GOAL OF THE EXERCISE → Only the lines of the data below from the one with "and the PRNGs;" through the one with "State, exec .sessionNew" are wanted. Repeat them exactly.

Data items

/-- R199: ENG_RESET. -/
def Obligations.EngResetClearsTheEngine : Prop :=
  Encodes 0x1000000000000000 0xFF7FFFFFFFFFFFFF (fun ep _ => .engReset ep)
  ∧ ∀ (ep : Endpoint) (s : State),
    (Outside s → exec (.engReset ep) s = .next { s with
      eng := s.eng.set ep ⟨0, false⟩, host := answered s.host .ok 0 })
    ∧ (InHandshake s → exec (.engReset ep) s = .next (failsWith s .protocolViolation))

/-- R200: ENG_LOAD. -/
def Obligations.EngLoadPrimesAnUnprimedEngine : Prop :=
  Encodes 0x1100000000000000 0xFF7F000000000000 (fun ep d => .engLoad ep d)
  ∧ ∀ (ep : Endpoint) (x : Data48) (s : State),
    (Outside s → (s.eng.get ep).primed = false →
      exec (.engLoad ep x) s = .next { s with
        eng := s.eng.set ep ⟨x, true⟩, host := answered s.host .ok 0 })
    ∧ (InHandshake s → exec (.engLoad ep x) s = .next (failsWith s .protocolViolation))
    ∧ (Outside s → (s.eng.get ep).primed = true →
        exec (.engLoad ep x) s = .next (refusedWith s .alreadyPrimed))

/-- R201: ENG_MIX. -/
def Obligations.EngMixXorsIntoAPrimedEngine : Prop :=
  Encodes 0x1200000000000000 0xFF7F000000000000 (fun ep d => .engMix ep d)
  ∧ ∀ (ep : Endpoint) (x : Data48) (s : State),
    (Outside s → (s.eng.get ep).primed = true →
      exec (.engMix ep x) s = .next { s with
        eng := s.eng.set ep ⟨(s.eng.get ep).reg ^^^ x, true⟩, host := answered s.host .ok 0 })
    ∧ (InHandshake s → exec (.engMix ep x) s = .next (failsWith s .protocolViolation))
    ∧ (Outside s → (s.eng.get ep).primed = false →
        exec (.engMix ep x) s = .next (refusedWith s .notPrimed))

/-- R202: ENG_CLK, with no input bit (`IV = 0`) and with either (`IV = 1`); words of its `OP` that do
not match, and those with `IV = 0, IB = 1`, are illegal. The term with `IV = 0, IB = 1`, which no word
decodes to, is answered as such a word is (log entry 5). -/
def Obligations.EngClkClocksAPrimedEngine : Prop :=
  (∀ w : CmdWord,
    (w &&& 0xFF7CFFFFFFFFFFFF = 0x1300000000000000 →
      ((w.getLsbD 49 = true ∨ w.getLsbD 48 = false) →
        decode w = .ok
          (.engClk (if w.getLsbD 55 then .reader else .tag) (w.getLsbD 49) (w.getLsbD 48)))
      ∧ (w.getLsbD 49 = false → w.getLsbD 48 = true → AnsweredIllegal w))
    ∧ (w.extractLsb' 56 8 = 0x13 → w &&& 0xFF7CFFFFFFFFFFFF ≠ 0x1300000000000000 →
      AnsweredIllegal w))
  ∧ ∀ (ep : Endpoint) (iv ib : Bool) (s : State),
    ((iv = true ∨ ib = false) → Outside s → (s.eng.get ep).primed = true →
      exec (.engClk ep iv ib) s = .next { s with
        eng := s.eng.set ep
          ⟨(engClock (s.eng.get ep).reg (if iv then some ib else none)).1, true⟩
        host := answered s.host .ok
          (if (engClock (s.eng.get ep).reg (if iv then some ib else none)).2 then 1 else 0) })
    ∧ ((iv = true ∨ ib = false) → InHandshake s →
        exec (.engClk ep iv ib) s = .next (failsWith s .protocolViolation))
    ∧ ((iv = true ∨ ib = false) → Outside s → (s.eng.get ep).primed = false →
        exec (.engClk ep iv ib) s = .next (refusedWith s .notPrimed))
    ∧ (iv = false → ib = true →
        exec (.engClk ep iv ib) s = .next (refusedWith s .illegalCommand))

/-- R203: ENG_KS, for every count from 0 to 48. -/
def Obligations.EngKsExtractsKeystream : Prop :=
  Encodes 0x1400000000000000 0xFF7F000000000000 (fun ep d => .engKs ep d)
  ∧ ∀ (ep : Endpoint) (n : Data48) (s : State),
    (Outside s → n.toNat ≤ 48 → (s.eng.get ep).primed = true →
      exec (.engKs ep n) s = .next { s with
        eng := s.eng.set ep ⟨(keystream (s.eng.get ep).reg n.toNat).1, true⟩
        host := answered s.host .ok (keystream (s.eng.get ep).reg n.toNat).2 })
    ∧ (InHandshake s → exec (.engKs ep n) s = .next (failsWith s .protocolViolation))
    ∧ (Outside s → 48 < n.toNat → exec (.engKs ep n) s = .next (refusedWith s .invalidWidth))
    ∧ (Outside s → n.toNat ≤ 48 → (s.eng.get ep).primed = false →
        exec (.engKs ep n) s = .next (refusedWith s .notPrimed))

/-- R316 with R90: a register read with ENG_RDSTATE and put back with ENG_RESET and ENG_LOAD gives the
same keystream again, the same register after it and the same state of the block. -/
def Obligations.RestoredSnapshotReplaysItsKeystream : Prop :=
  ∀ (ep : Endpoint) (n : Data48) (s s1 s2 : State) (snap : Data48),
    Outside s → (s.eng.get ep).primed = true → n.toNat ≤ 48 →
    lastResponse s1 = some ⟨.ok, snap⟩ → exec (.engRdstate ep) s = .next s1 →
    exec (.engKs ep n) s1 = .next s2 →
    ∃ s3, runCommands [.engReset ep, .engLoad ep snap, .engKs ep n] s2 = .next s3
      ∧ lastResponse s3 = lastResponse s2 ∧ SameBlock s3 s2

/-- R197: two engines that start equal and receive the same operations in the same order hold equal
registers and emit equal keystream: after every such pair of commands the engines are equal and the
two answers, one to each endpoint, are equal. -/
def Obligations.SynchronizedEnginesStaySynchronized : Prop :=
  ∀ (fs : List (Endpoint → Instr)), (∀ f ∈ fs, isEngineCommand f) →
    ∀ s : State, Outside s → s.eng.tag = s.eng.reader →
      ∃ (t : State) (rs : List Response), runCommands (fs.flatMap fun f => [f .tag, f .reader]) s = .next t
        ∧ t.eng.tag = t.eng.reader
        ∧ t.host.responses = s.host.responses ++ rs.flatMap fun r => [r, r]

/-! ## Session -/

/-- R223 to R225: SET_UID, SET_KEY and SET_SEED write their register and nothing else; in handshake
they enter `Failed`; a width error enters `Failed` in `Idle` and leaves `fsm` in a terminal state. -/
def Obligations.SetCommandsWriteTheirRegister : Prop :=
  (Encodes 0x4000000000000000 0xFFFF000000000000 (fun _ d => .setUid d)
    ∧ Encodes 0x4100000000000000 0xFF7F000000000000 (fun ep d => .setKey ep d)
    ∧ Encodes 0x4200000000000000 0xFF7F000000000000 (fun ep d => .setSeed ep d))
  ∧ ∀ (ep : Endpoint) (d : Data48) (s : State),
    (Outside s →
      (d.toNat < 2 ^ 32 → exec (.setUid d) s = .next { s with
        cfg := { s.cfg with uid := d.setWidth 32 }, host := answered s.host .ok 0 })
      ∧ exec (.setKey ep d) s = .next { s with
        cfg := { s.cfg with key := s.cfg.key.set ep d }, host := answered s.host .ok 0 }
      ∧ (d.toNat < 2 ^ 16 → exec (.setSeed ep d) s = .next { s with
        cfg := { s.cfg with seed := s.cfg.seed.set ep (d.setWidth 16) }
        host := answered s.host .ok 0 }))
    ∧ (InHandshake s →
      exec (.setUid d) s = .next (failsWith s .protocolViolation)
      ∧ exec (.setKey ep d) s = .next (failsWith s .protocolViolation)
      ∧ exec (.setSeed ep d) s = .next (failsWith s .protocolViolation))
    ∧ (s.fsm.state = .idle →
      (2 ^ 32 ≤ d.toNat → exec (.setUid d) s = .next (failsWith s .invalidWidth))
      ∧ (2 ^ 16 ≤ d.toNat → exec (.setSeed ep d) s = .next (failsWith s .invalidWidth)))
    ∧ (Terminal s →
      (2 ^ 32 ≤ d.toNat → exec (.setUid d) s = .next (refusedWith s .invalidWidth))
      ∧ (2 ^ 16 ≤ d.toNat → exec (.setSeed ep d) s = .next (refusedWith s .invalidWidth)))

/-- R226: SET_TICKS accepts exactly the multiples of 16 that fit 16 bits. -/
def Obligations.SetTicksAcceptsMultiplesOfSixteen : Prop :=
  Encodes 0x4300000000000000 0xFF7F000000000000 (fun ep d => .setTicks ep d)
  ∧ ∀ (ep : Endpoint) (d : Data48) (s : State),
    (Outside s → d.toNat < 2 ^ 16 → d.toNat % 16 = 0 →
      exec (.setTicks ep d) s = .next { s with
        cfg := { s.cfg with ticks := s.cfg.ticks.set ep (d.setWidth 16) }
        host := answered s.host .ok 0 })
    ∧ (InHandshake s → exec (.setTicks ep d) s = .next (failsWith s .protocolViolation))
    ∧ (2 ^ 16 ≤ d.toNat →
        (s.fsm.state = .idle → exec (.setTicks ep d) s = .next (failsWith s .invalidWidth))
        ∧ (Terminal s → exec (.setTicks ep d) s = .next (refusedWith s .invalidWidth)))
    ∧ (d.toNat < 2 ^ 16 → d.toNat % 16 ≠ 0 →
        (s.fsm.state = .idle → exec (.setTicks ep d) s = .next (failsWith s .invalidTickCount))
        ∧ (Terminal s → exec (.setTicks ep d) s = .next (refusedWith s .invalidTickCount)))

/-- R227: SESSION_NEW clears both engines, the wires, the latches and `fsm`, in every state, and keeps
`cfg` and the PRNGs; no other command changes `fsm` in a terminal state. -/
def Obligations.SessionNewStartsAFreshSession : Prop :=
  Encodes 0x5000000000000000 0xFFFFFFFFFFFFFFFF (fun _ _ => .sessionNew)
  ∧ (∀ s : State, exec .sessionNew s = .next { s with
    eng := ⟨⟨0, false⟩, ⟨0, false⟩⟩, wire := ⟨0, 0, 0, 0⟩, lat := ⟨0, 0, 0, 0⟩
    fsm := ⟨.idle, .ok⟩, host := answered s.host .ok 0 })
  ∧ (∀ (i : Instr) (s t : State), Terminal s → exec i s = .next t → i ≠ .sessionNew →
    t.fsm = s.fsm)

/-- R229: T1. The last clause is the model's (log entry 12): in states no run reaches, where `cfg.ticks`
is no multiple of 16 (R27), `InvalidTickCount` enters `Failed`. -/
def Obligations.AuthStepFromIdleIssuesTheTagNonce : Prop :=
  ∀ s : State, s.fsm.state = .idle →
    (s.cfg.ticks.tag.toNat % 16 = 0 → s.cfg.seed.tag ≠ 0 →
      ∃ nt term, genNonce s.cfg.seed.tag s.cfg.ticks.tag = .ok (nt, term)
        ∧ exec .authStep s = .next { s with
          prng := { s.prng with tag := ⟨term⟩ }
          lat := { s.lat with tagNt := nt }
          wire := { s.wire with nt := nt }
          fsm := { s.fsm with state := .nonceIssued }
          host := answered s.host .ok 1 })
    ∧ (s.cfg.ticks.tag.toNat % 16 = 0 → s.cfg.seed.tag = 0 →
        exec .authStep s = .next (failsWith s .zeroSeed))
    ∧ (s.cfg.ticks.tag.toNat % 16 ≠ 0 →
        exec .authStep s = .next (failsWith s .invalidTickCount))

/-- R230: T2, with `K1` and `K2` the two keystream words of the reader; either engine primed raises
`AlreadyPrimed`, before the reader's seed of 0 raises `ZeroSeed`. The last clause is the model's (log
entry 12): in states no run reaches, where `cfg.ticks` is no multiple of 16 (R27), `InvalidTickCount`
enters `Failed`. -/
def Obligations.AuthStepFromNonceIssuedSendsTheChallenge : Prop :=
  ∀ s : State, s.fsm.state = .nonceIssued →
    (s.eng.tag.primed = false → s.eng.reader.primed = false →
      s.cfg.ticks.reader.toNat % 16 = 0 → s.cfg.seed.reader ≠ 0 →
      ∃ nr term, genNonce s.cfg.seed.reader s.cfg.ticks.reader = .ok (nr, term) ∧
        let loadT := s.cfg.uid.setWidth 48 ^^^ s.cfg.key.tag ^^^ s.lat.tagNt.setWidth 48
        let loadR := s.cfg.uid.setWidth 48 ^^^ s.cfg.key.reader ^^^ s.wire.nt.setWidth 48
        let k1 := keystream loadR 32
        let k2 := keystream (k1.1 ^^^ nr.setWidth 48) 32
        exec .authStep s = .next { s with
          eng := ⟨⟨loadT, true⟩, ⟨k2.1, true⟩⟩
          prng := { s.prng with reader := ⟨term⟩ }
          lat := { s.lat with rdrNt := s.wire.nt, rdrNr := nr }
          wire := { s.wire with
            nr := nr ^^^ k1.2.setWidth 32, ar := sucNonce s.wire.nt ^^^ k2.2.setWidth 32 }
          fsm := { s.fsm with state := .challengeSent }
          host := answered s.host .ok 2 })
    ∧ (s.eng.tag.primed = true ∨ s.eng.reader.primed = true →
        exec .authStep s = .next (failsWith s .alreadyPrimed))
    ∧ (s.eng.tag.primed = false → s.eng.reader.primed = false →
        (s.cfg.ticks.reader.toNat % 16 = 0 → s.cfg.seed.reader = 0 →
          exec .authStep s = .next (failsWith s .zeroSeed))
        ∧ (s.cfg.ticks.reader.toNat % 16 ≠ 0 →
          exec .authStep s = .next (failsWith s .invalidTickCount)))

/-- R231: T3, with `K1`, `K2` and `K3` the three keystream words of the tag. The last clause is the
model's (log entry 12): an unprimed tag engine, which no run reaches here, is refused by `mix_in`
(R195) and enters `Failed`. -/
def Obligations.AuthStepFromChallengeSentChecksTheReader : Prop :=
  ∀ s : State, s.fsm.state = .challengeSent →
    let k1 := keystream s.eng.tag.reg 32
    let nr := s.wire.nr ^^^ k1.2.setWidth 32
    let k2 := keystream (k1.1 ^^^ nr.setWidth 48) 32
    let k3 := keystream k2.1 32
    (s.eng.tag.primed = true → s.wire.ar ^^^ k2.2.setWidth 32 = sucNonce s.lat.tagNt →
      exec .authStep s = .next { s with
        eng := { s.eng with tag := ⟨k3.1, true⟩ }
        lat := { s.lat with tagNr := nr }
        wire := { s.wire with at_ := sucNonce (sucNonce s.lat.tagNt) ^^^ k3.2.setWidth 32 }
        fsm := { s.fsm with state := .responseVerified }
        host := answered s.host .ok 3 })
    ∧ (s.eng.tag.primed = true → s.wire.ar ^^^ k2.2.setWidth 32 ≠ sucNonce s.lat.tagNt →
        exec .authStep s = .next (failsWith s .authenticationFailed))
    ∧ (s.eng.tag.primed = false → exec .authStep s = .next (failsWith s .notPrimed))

OUTPUT FOR THIS EXERCISE →
`cfg` and the PRNGs; no other command changes `fsm` in a terminal state. -/
def Obligations.SessionNewStartsAFreshSession : Prop :=
  Encodes 0x5000000000000000 0xFFFFFFFFFFFFFFFF (fun _ _ => .sessionNew)
  ∧ (∀ s : State, exec .sessionNew s = .next { s with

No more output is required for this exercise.